3 3 Kazuko Hirota, Shōgen Kiroku Jūgun Ianfu/Kangofu: Senjō ni Ikita Onna no Dōkoku (Tokyo: Shin Jinbutsu Ōraisha, 2009), p. Kikumaru's positive memory of her experience as an ‘elite’ ‘comfort woman’ was expressed in her interviews with the female journalist Hirota Kazuko in 19: ‘I had the best time of my life in Truk Island’. 2 2 See Yoshiaki Yoshimi, Jūgun Ianfu (Tokyo: Iwanami Shinsho, 1995) its English version, Comfort Women: Sexual Slavery in the Japanese Military during World War II (New York: Columbia University Press, 2000). Other women at the base were forced to serve numerous enlisted soldiers per day. In fact, she was reserved for only a few officers during her entire time at the ‘comfort station’. Kikumaru was among thirty-three ‘elite’ women on Truk Island who were allocated to a single officer per day.

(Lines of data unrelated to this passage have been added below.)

/-- R265: the bytes of a hoist into a stack buffer by physical address; none when its destination no longer translates. -/
def State.hoistLines (s : State) (h : Hoist) (m : BitWrites) : Option (List (Nat × List PByte)) × State :=
  let ps := cutRuns (runsOf m)
  match s.xlateAll h.core h.ctx (ps.map (fun p => (p.1, true))) with
  | some b => (none, s.noteMiss h.core h.ctx b.1)
  | none =>
    let old := s.oldBytes h.core h.ctx m
    (some (ps.filterMap (fun p =>
      match old.2.translate h.core h.ctx p.1 true with
      | .stack pa _ _ => some (pa, mergedBytes m old.1 p.1 p.2)
      | _ => none)), old.2)

/-- R265, R271: lands a hoist whose source is all there: in the core store, or in unconfirmed lines of the chip cache. A miss
on its destination drops it and releases its entry (R268, R270). `false` when the retire fence holds it. -/
def State.landHoist (s : State) (h : Hoist) : Bool × State :=
  if !h.usable then (true, s.putHoist { h with landed := true })
  else
    let r := s.hoistBits h
    let m := r.1.1
    let v := s.hoistVersion h
    if (s.view h.plan h.dst).space = 1 then
      if (runsOf m).any (fun x => s.fenceHit h.core x.1 x.2) then (false, s)
      else
        let s := r.2.csPut h.core m
        let s := s.modCore h.core (fun c => { c with slices := r.1.2.2.foldl (fun l x => kput l x.1 x.2) c.slices })
        (true, s.putHoist { h with landed := true, version := v, tally := r.1.2.1 })
    else
      let l := r.2.hoistLines h m
      match l.1 with
      | none => (true, (l.2.endHoists (fun x => x.order == h.order)).dropHoist h.core)
      | some ls =>
        let s := l.2.putHoist { h with landed := true, version := v, tally := r.1.2.1 }
        (true, ls.foldl (fun t x => t.landPaN h.ctx h.order (x.2.length / 256 + 2) x.1 x.2) s)

/-- HOIST_LANDED (R265, R266): a hoist whose reads have all returned lands unconfirmed; its descriptor and the LOADs
that wait for it go on. -/
def execHoistLanded (core : Fin 128) (hoist : Nat) (s : State) : Res :=
  match s.hoists.find? (fun h => h.core == core.val && h.id == hoist && !h.landed) with
  | none => .next s
  | some h =>
    if (s.ctx h.ctx).state ≠ 2 then .next s
    else if h.need ≠ [] ∨ 0 < h.wait then .next (s.pumpHoist h)
    else
      let r := s.landHoist h
      if r.1 then .next ((r.2.decideConfirms h.ctx h.id).runEngines) else .next r.2

/-! ## Prefetch (R256–R258) -/

/-- R262: read trackers of a core's access engine in use: none while it holds no descriptor or hoist that reads, else a sampled
number. -/
def State.trackers (s : State) (n : Nat) : Nat :=
  let reads := fun (i : AeItem) => i.started && !(i.phase == .finished || i.phase == .parked || i.phase == .fenced)
  if (s.core n).queues.any (fun q => q.1 < 8 && q.2.any reads) || s.hoists.any (fun h => h.core == n && !h.landed)
  then Config.feederSample 3 n s.time.now % 641 else 0

/-- R257: are at least 128 of the 640 read trackers free. -/
def State.trackersFree (s : State) (n : Nat) : Bool := s.trackers n ≤ 512

/-- R257: a dropped prefetch. -/
def State.dropPrefetch (s : State) (n : Nat) : State := (s.count (bAe n + 0x118) 1).flag (bAe n + 0x18) 0

/-- R256: prefetches the 256-B lines of address pieces until `left` bytes are covered or a page permits no
run-ahead. -/
def State.runAhead (s : State) (n c : Nat) : Nat → List (Nat × Nat) → State
  | _, [] => s
  | left, p :: r =>
    if left = 0 then s
    else
      match s.translate n c p.1 false with
      | .stack pa policy ra =>
        if ra then
          let m := min left p.2
          let lines := (pa % 256 + m + 255) / 256
          let s := (List.range lines).foldl (fun t k => (t.readInLine c policy (pa / 256 * 256 + 256 * k) 256).2) s
          ((s.count (bAe n + 0x110) lines).count (bAe n + 0x100) (256 * lines)).runAhead n c (left - m) r
        else s
      | .host _ _ => s
      | _ => ((s.noteMiss n c p.1).dropPrefetch n).runAhead n c (left - min left p.2) r

/-- RUN_AHEAD_PREFETCH (R256, R257): a LOAD or FILL_FIFO whose start waits on a tackle counter prefetches its source
into the chip cache. -/
def execRunAheadPrefetch (d : Desc) (s : State) : Res :=
  let n := d.core.val
  let c := d.ctx.val
  let ws := s.issueWords d [(1, 48), (1, 32), (1, 16)]
  let v := s.view s.plan (aSrc ws)
  let ra := wfld ws 3 31 27
  let waits := (kget {} (s.core n).seqs c).waitCnt.isSome
  if (s.ctx c).state = 2 ∧ !s.fenced n ∧ s.trackersFree n ∧ waits ∧ (aOp ws = 0x20 ∨ aOp ws = 0x22) ∧ ra ≠ 0 ∧ v.space = 0 then
    let is := (List.range (min (volume v.plan) (2 ^ ra * 8 / v.fmt.width))).map (indexOf v.plan)
    let ps := cutRuns (runsOf (v.reads is))
    -- R326: without credit a prefetch waits for the next refill, and the command may come again
    match s.drawCredit c (piecesLen ps) with
    | some t => .next (t.runAhead n c (2 ^ ra) ps)
    | none => .next (s.count (bXl + 0x838) 1)
  else .next s

/-- R258, R310: the base of the page that a core's TLB maps an address in. -/
def State.pageOf (s : State) (n c va : Nat) : Option Nat :=
  (s.tlbFind n (s.ctx c).asid (va % 2 ^ 57)).map (fun e => e.base)

/-- R258: the lines the stream prefetcher fetches, in order, from the page at `page` on; it stops at the next page where that
permits no run-ahead. -/
def State.streamAhead (s : State) (n c : Nat) (page : Option Nat) : Nat → Nat → State
  | _, 0 => s
  | va, k + 1 =>
    match s.translate n c va false with
    | .stack pa policy ra =>
      if (s.pageOf n c va ≠ page ∧ !ra) ∨ policy ≠ 0 then s
      else
        let s := if (s.findKLine n pa).isSome then s
          else ((s.fillKLine n c pa).2.count (bAe n + 0x110) 1).count (bAe n + 0x100) 128
        s.streamAhead n c (s.pageOf n c va) (va + 128) k
    | .host _ _ => s
    | _ => (s.noteMiss n c va).dropPrefetch n

/-- R258: were the last two misses of a queue's policy-0 loads at consecutive lines, the second of them the line of `va`. -/
def State.streamSeen (s : State) (n q c va : Nat) : Bool :=
  match s.translate n c va false with
  | .stack pa policy _ =>
    let m := kget (0, 0) (s.core n).misses q
    policy == 0 && m.2 == pa / 128 && m.2 == m.1 + 1
  | _ => false

/-- STREAM_PREFETCH (R257, R258, R262): after two misses at consecutive lines, the second at `va`, of a queue's policy-0
loads, the next SPF_DEPTH lines. -/
def execStreamPrefetch (core : Fin 128) (queue : Fin 8) (va : Nat) (s : State) : Res :=
  let n := core.val
  let ctl := s.reg (bAe n + 0x10)
  match s.queue n queue with
  | [] => .next s
  | i :: _ =>
    if bitAt ctl 0 && (s.ctx i.ctx).state == 2 && s.trackersFree n && s.streamSeen n queue i.ctx va then
      let depth := max 1 (fld ctl 4 1)
      match s.drawCredit i.ctx (128 * depth) with
      | some t => .next (t.streamAhead n i.ctx (s.pageOf n i.ctx va) ((va / 128 + 1) * 128) depth)
      | none => .next (s.count (bXl + 0x838) 1)
    else .next s

/-! ## Remote reads (R280, R281) -/

/-- Reads a range of a placed buffer by virtual address, 4 KiB at most a piece, for CTX0. -/
def State.readVa (s : State) (b : List Word) : Nat → Nat → Nat → List PByte × State
  | 0, _, _ => ([], s)
  | k + 1, va, len =>
    if len = 0 then ([], s)
    else
      let m := min len (4096 - va % 4096)
      let rel := va - (wd b 1).toNat
      let pitch := (wd b 3).toNat
      let r := s.readBuf 0 (wfld b 0 63 48) (rel / pitch * (wd b 2).toNat + rel % pitch) m
      let t := r.2.readVa b k (va + m) (len - m)
      (r.1 ++ t.1, t.2)

/-- R280, R349: the exported buffer that holds a range. -/
def State.exportedAt (s : State) (va len : Nat) : Option (List Word) :=
  match s.bufferAt va with
  | none => none
  | some b =>
    let rel := (va - (wd b 1).toNat) % (wd b 3).toNat
    if bitAt (wd b 0) 27 ∧ rel + len ≤ (wd b 2).toNat ∧ len ≤ 65536 then some b else none

/-- REMOTE_READ_REQUEST_RECEIVED (R280, R281): the owner answers with the range and its poison, or refuses one that it
does not export. -/
def execRemoteReadRequestReceived (r : RemoteReq) (s : State) : Res :=
  match (if s.mode = .running ∨ s.mode = .halted then s.exportedAt r.va r.length else none) with
  | none => .next ((s.send { kind := .remoteResponse, dest := r.module, status := 0x0A }).freeMsg r.module 3)
  | some b =>
    let x := s.readVa b (r.length / 4096 + 2) r.va r.length
    .next ((x.2.send { kind := .remoteResponse, dest := r.module, bytes := x.1.map (fun y => y.1),
                       words := x.1.map (fun y => if y.2 then 1 else 0) }).freeMsg r.module 3)

/-- REMOTE_READ_RESPONSE (R280, R281): data lands with its poison; a failed CRC is requested once more; a refusal, or a
second failure, faults the context. -/
def execRemoteReadResponse (core : Fin 128) (r : RemoteResp) (s : State) : Res :=
  let n := core.val
  let q := r.queue.val
  match (s.queue n q).find? (fun i => aOp i.words == 0x2E && i.vstage == 1) with
  | none => .next s
  | some i =>
    if r.noRoute then .next (s.ctxFault i.ctx 0x11)
    else if r.refused || (!r.crcOk && i.tries == 1) then .next ((s.flag (bAe n + 0x18) 5).ctxFault i.ctx 0x0A)
    else if !r.crcOk then
      let s := s.putItem n q { i with tries := 1 }
      .next (s.askRemote (wfld i.words 6 63 48) (s.view i.plan (aSrc i.words)) i.sizes)
    else
      let bs := r.data.zipIdx.map (fun b => (b.1, r.poison.getD (b.2 / 8) false))
      .next ((s.putItem n q { i with vstage := 2, host := [(0, bs)] }).runEngines)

She thus became one of the euphemistically called, ‘comfort woman’, the victims of the Japanese military sexual slavery system during the Asia-Pacific War (1931–45).

shellshock live suicide

In order to pay her poor family's debts back to her geisha house owner, this previous civilian prostitute spent two years between 19 working as a military prostitute at a Japanese naval ‘comfort station’ in Truk Island. 1 1 The name order of all Japanese and Korean persons follows their traditional pattern that is, the surname precedes the given name. Her birth name was Yamauchi Keiko (1924−72), but she was widely known by her geisha name, Kikumaru. She left behind only 870 yen, USD 2.80 at that time, and two suicide notes. Her death was attributed to self-induced carbon monoxide asphyxiation. On 26 April 1972, a forty-seven-year-old Japanese woman was found dead in her small apartment in Chiba prefecture, near Tokyo.